2019- Dr. Nicholas Jewell, University of California Berkeley
Dr. Nicholas Jewell, winner of the 2019 Greenberg Distinguished Lecturer Award, presented talks as part of the 2019 Bernard G. Greenberg Distinguished Lecture Series. Jewell is a Professor of Biostatistics and Statistics from the University of California Berkley. He received his PhD in mathematics from the University of Edinburgh in 1976.
2018- Dr. Jamie Robins, Harvard University
Dr. Jamie Robins, winner of the 2018 Greenberg Distinguished Lecturer Award, presented talks on May 14 and 15 as part of the 2018 Bernard G. Greenberg Distinguished Lecture Series. Robins is a Mitchell L. and Robin LaFoley Dong Professor of Epidemiology at Harvard University. He received his MD from the Washington University School of Medicine in 1976.
2017- Dr. Robert E. Kass, Carnegie Mellon
Dr. Robert E. Kass, winner of the 2017 Greenberg Distinguished Lecturer Award, presented talks on May 15 and 16 as part of the 2017 Bernard G. Greenberg Distinguished Lecture Series. Kass is a Maurice Falk Professor of Statistics and Computational Neuroscience at Carnegie Mellon University. He received his doctorate in statistics from the University of Chicago and has been been on the faculty of the Department of Statistics at Carnegie Mellon since 1981.
2016 – Dr. James O. Berger, Duke University
James O. Berger, PhD, winner of the 2016 Greenberg Distinguished Lecturer Award, presented three talks on May 12 and 13 as part of the 2016 Bernard G. Greenberg Distinguished Lecture Series. Berger’s lectures included “The Use of Rejection Odds and Rejection Ratios in Testing Hypotheses,” [PDF] “The Progress on the Foundations of Bayesian-Frequentist Unification” [PDF] and “Bayesian Multiplicity Control” [PDF].

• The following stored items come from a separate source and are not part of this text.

-- ==== Sys2Proof/Laws/PerInstr.lean ====
section
/-! SUPPORT. Per command: in a well-formed command the operand that names the master of an access names one of the masters 0 to 24 (R32). -/

open Sys2Proof Sys2Proof.Machine

/-- The master whose access a command is; none where the command is an event or a packet. -/
def Sys2Proof.Laws.Fields.masterOf (i : Instr) : Option Nat :=
  match i with
  | .frameBoundary _ => none
  | .registerWrite m _ _ => some m
  | .modeReqGo m _ => some m
  | .lcAdvWrite m _ => some m
  | .lcProgramDone => none
  | .commitGo m _ _ _ => some m
  | .commitAbort m _ => some m
  | .commitClrcnt m _ => some m
  | .commitApply _ => none
  | .stimeNowRead m => some m
  | .stimeFrameRead m => some m
  | .stimeCoarseRead m => some m
  | .stepGo m => some m
  | .servoLossTimeout => none
  | .holdLimitExpiry => none
  | .servoSrcSwitch => none
  | .mark _ => none
  | .coreIrq _ => none
  | .gather _ => none
  | .pinSet _ => none
  | .commit _ => none
  | .egressRelease _ => none
  | .mirror _ => none
  | .queueKick _ => none
  | .packerSwap _ => none
  | .doorbell _ => none
  | .stewardJob _ => none
  | .pbookMark _ => none
  | .preIssueRetry _ => none
  | .pinCueEffect _ => none
  | .pulseEnd _ => none
  | .ticketDeadline _ => none
  | .ticketReclaim _ => none
  | .cueTicketDone m _ _ => some m
  | .cueEditPush m _ => some m
  | .cueEditDelete m _ => some m
  | .cueLoadDataWrite m _ => some m
  | .cueLoadDataRead m => some m
  | .cueRunSet m => some m
  | .cueRunClear m => some m
  | .cueClrCnt m => some m
  | .linkCfgWrite m _ _ => some m
  | .linkUp _ _ => none
  | .linkDown _ _ => none
  | .rxFrame _ _ _ => none
  | .frameAuthenticate _ _ => none
  | .ddEntryAge _ => none
  | .supervisionTx _ => none
  | .supervisionTimeout _ => none
  | .egressQueueTx _ _ => none
  | .releaseStart _ _ => none
  | .ptpSyncRx _ _ _ _ _ _ => none
  | .ptpSyncTx _ _ => none
  | .pdelayReqTx _ _ => none
  | .pdelayReqRx _ _ _ _ _ => none
  | .pdelayRespRx _ _ _ _ => none
  | .syncTimeout => none
  | .redCfgWrite m _ _ => some m
  | .ptpPortWrite m _ => some m
  | .portCntSnap m _ => some m
  | .portCntClr m _ => some m
  | .soloistKeyPush m => some m
  | .soloistKeyErase m => some m
  | .soloistCntClear m _ _ => some m
  | .switchEditPush m _ _ => some m
  | .switchEditDelete m _ _ => some m
  | .queueEnable m _ _ => some m
  | .queueDisable m _ _ => some m
  | .enqueueStore m _ _ => some m
  | .copyEnqueue m _ _ _ => some m
  | .copyEnqueueDone => none
  | .enqueueWindowLoad m _ => some m
  | .dequeueLoad m _ => some m
  | .release m _ _ => some m
  | .queueIdleTimeout _ => none
  | .notifyPop m _ => some m
  | .wingsErrClr m => some m
  | .gatherStart => none
  | .gatherComplete _ => none
  | .ensembleCntClr m _ => some m
  | .packerWrite m _ _ _ => some m
  | .packerCtrlSwap m _ => some m
  | .packerReturn m _ _ => some m
  | .packerCntClear m _ _ => some m
  | .bankWakeDone _ => none
  | .bankZeroDone _ => none
  | .bankResumeDone _ => none
  | .terraceRequestServed _ => none
  | .eccWriteback => none
  | .mirrorLineRead => none
  | .rescuedWriteResume => none
  | .terraceCntSnap m => some m
  | .terraceCntClr m => some m
  | .colViolPop m => some m
  | .bundleIssue _ _ _ => none
  | .interruptEntry _ => none
  | .waitResume _ => none
  | .lateBusError _ => none
  | .lateErrorPop m _ => some m
  | .irqPendClear m _ _ => some m
  | .irqAck m _ _ => some m
  | .irqDoorbell m _ => some m
  | .irqRouteWrite m _ _ => some m
  | .coreHold m _ _ => some m
  | .coreStart m _ _ => some m
  | .groupSupplyChange _ _ => none
  | .supplyRestoreDrive _ => none
  | .pinInputChange _ _ _ => none
  | .edgeAccept _ => none
  | .dtVerdict _ => none
  | .tripPairCommit _ => none
  | .readbackMismatch _ => none
  | .ppsOutRise => none
  | .ppsOutFall => none
  | .irigFrameEnd _ _ => none
  | .grpCntClr m _ => some m
  | .laneUp _ => none
  | .laneDown _ => none
  | .s2Fault => none
  | .hello _ _ => none
  | .keyMessage _ => none
  | .auth _ => none
  | .pairingKeyed => none
  | .pairingRetry => none
  | .pulseSend => none
  | .pulse _ _ _ => none
  | .ready _ => none
  | .abort => none
  | .cancel => none
  | .aliveEdge => none
  | .mirrorTransferEnd => none
  | .mirrorRx _ _ => none
  | .sealVerify => none
  | .mirrorApply => none
  | .failureCheck => none
  | .takeover _ => none
  | .handoverCommitCheck => none
  | .selftestRun _ _ => none
  | .understudyFeed m => some m
  | .understudyJoin m => some m
  | .understudyHandover m => some m
  | .understudyResync m => some m
  | .understudyUnpair m => some m
  | .understudyAckStale m => some m
  | .holdSet m _ => some m
  | .holdClr m _ => some m
  | .understudyCntClear m _ _ => some m
  | .rollCall => none
  | .roll _ _ => none
  | .attest _ _ _ => none
  | .welcome _ _ _ _ _ => none
  | .rollWaitExpiry => none
  | .healthPeriodTick => none
  | .callBroadcast _ _ _ _ => none
  | .health _ _ => none
  | .memberSilent _ => none
  | .directorSilent => none
  | .keySend _ _ _ _ => none
  | .key _ _ => none
  | .keyAck _ _ => none
  | .keyRetry _ => none
  | .interval _ _ _ _ => none
  | .intervalAck _ _ => none
  | .intervalStart _ => none
  | .intervalEnd => none
  | .summarySend => none
  | .summary _ _ => none
  | .command _ _ => none
  | .troupeCntClear m _ => some m
  | .enc _ _ => none
  | .dec _ _ => none
  | .encXor _ _ => none
  | .gateOpen _ _ => none
  | .gateCtr _ _ => none
  | .gateVerdict _ => none
  | .wrap _ _ => none
  | .unwrap _ _ => none
  | .ctxSaveClear _ => none
  | .ctxSaveWrapped _ _ => none
  | .ctxRestore _ _ => none
  | .chorusJobStart _ _ => none
  | .chorusJobDone _ => none
  | .chorusKeyPush m => some m
  | .chorusKeyErase m => some m
  | .chorusCntClear m _ => some m
  | .cmSeedDraw => none
  | .hashOps _ _ _ => none
  | .hmacSha256 _ _ _ => none
  | .ecdsaP256 _ _ _ => none
  | .ecdsaP384 _ _ _ => none
  | .ed25519 _ _ _ => none
  | .ecdh _ _ _ => none
  | .p256Keygen _ _ _ => none
  | .mlKem768 _ _ _ => none
  | .mlKem1024 _ _ _ => none
  | .mlDsa65 _ _ _ => none
  | .mlDsa87 _ _ _ => none
  | .rsaVerify _ _ _ => none
  | .rsaPrivate _ _ _ => none
  | .modexp _ _ _ => none
  | .lmsXmssVerify _ _ _ => none
  | .deriveKey _ _ _ => none
  | .combine _ _ _ => none
  | .importKey _ _ _ => none
  | .massifErase _ _ _ => none
  | .publicKey _ _ _ => none
  | .massifJobStart _ _ => none
  | .longJobResume => none
  | .massifJobDone _ => none
  | .massifCntClear m _ => some m
  | .screeInst m => some m
  | .screeReseed m => some m
  | .screeClrCnt m => some m
  | .screeStartupDone _ => none
  | .sourceHealthFail _ _ => none
  | .sourceRetest _ => none
  | .drbgReseed _ => none
  | .screeRandRead m => some m
  | .screeTestData m _ => some m
  | .curtainSourceAssert _ => none
  | .curtainZeroDone => none
  | .junctionTempWarn _ => none
  | .curtainCfgWrite m _ => some m
  | .unlockBodyCheck _ _ => none
  | .unlockBlockExpiry => none
  | .dtakeCntClear m _ => some m
  | .refugeLoopCheck _ _ _ _ _ => none
  | .refugeSupplySwitch => none
  | .cellRemoved _ => none
  | .cellInserted _ => none
  | .vbatLow _ => none
  | .refugeRtcSet m _ => some m
  | .refugeLoopEnable m _ => some m
  | .logMarkCopied m _ => some m
  | .brkUnlock m _ _ => some m
  | .unlockArmExpiry _ => none
  | .program m _ _ _ => some m
  | .programSafe m _ _ _ => some m
  | .erase m _ _ => some m
  | .inspect m _ _ => some m
  | .refresh m _ _ => some m
  | .bedrockCmdStart => none
  | .bedrockCmdDone _ _ => none
  | .eraseResume _ => none
  | .patrolRead _ _ _ _ => none
  | .patrolPop m => some m
  | .brkEccClear m _ => some m
  | .readStatus => none
  | .write _ => none
  | .qwrite _ => none
  | .read _ => none
  | .qread _ => none
  | .hostCntClear m _ => some m
  | .sessionOpen => none
  | .sessionAuth _ => none
  | .sessionClose => none
  | .sessionInfo => none
  | .ping => none
  | .idGet => none
  | .idCert => none
  | .idAttest => none
  | .idChallenge => none
  | .imgBegin => none
  | .imgWrite _ => none
  | .imgCommit => none
  | .imgSelect => none
  | .imgList => none
  | .cfgApply => none
  | .cfgInfo => none
  | .timeStep => none
  | .rtcSet => none
  | .cueGet => none
  | .cuePush => none
  | .cueCommit => none
  | .cueAbort => none
  | .cueStatus => none
  | .keyProvision _ => none
  | .keyErase _ => none
  | .keyList => none
  | .keyStream => none
  | .kekRoll => none
  | .kdcRelay => none
  | .pairRole => none
  | .handover => none
  | .pairCtrl => none
  | .pairStatus => none
  | .troupeRole => none
  | .troupeStatus => none
  | .rollNow => none
  | .intervalCall => none
  | .relay => none
  | .relayTimeout _ => none
  | .bookRead => none
  | .bookArchive => none
  | .bookNote => none
  | .bookClear => none
  | .fileList => none
  | .fileRead _ => none
  | .fileWrite => none
  | .fileDelete _ => none
  | .mediaEject => none
  | .status => none
  | .regRead => none
  | .selftest _ => none
  | .trace => none
  | .coreCtrl => none
  | .commission => none
  | .unlock _ _ => none
  | .modeReq => none
  | .reset => none
  | .returnLc => none
  | .decommission => none
  | .issue => none
  | .commandExecStart _ => none
  | .commandFinalReply _ _ _ => none
  | .sessionPendingTimeout _ => none
  | .sessionIdleTimeout _ => none
  | .note => none
  | .sign => none
  | .verify _ => none
  | .store _ => none
  | .load => none
  | .feed => none
  | .patrol => none
  | .rtcSync => none
  | .recordEnterRing => none
  | .limitWindowEnd _ _ => none
  | .archivePair => none
  | .recLatchRead m _ => some m
  | .recFinalRead m _ => some m
  | .pbookClear m _ _ => some m
  | .pbookDropClear m _ _ => some m
  | .traceCfgWrite m _ => some m
  | .tracePacketSend => none
  | .observeCntSnap m => some m
  | .observeCntClr m => some m
  | .traceStatClear m _ => some m
  | .fieldOn m => some m
  | .fieldOff m => some m
  | .activate m _ => some m
  | .exchange m _ => some m
  | .deselect m => some m
  | .readerOpDone _ _ _ => none
  | .carrierIdleOff => none
  | .detuningPing _ => none
  | .extFieldChange _ => none
  | .tagPowerUp _ => none
  | .reqa => none
  | .wupa => none
  | .anticollision => none
  | .select _ => none
  | .rats => none
  | .pps => none
  | .hlta => none
  | .tagDeselect => none
  | .tagRead _ _ => none
  | .writeMb _ _ _ _ _ => none
  | .fieldLoss => none
  | .haltSilenceEnd => none
  | .badgeTsCommit m _ => some m
  | .badgeTsAbort m => some m
  | .tsCommitResume => none
  | .tsFlip => none
  | .badgeStatRead m => some m
  | .cardInsert => none
  | .cardRemoval _ _ => none
  | .identify _ _ _ _ => none
  | .cartRead m _ _ _ _ => some m
  | .cartWrite m _ _ _ _ => some m
  | .cmd13Status m _ => some m
  | .eject m => some m
  | .cartOpDone _ _ _ => none
  | .powerOnReset => none
  | .pinReset => none
  | .warmReset => none
  | .stewardRestart => none
  | .stewardReattach => none
  | .powerFailure => none
  | .auxSupplyLoss => none
  | .pllLock => none
  | .pllLockRetry => none
  | .recoveredQualify _ => none
  | .recoveredLoss => none
  | .earlyActStart => none
  | .callAlign _ _ _ => none
  | .roleSettlement => none
  | .txFrameEnd _ _ => none
  | .vddioAuxReturn => none
  | .vddBadgeLoss => none
  | .refugePowerLoss => none
  | .curtainSourceClears _ => none
  | .mirrorFirstRecordArrives _ => none

/-- Well-formed, so its master is one of the 25. -/
def Sys2Proof.Laws.Fields.Statement (i : Instr) : Prop :=
  i.wellFormed = true → ∀ k, Sys2Proof.Laws.Fields.masterOf i = some k → k < 25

2015 – Dr. Susan A. Murphy, University of Michigan
Dr. Susan A. Murphy, winner of the 2015 Greenberg Distinguished Lecturer Award, presented talks on May 11 and 12 as part of the 2015 Bernard G. Greenberg Distinguished Lecture Series. Dr. Murphy is a H.E. Robbins Distinguished University Professor of statistics and professor of psychiatry at the University of Michigan. She received her doctorate in statistics from UNC-Chapel Hill and was named a John D. and Catherine T. MacArthur Foundation Fellow for her work in designing the Sequential Multiple Assignment Randomized Trial, or SMART.
2014 – Dr. Jianqing Fan, Princeton University
2013 – Dr. Trevor Hastie, Stanford University
Dr. Trevor Hastie, winner of the 2013 Greenberg Distinguished Lecturer Award, presented talks on May 8 and 9 as part of the 2013 Bernard G. Greenberg Distinguished Lecture Series. Hastie is a professor of statistics and professor of health, research and policy at Stanford University. Hastie’s lectures included “Sparse Linear Models” [PDF] “Matrix Completion and Large Scale SVD Computation” [PDF] and “Graphical Model Selection” [PDF].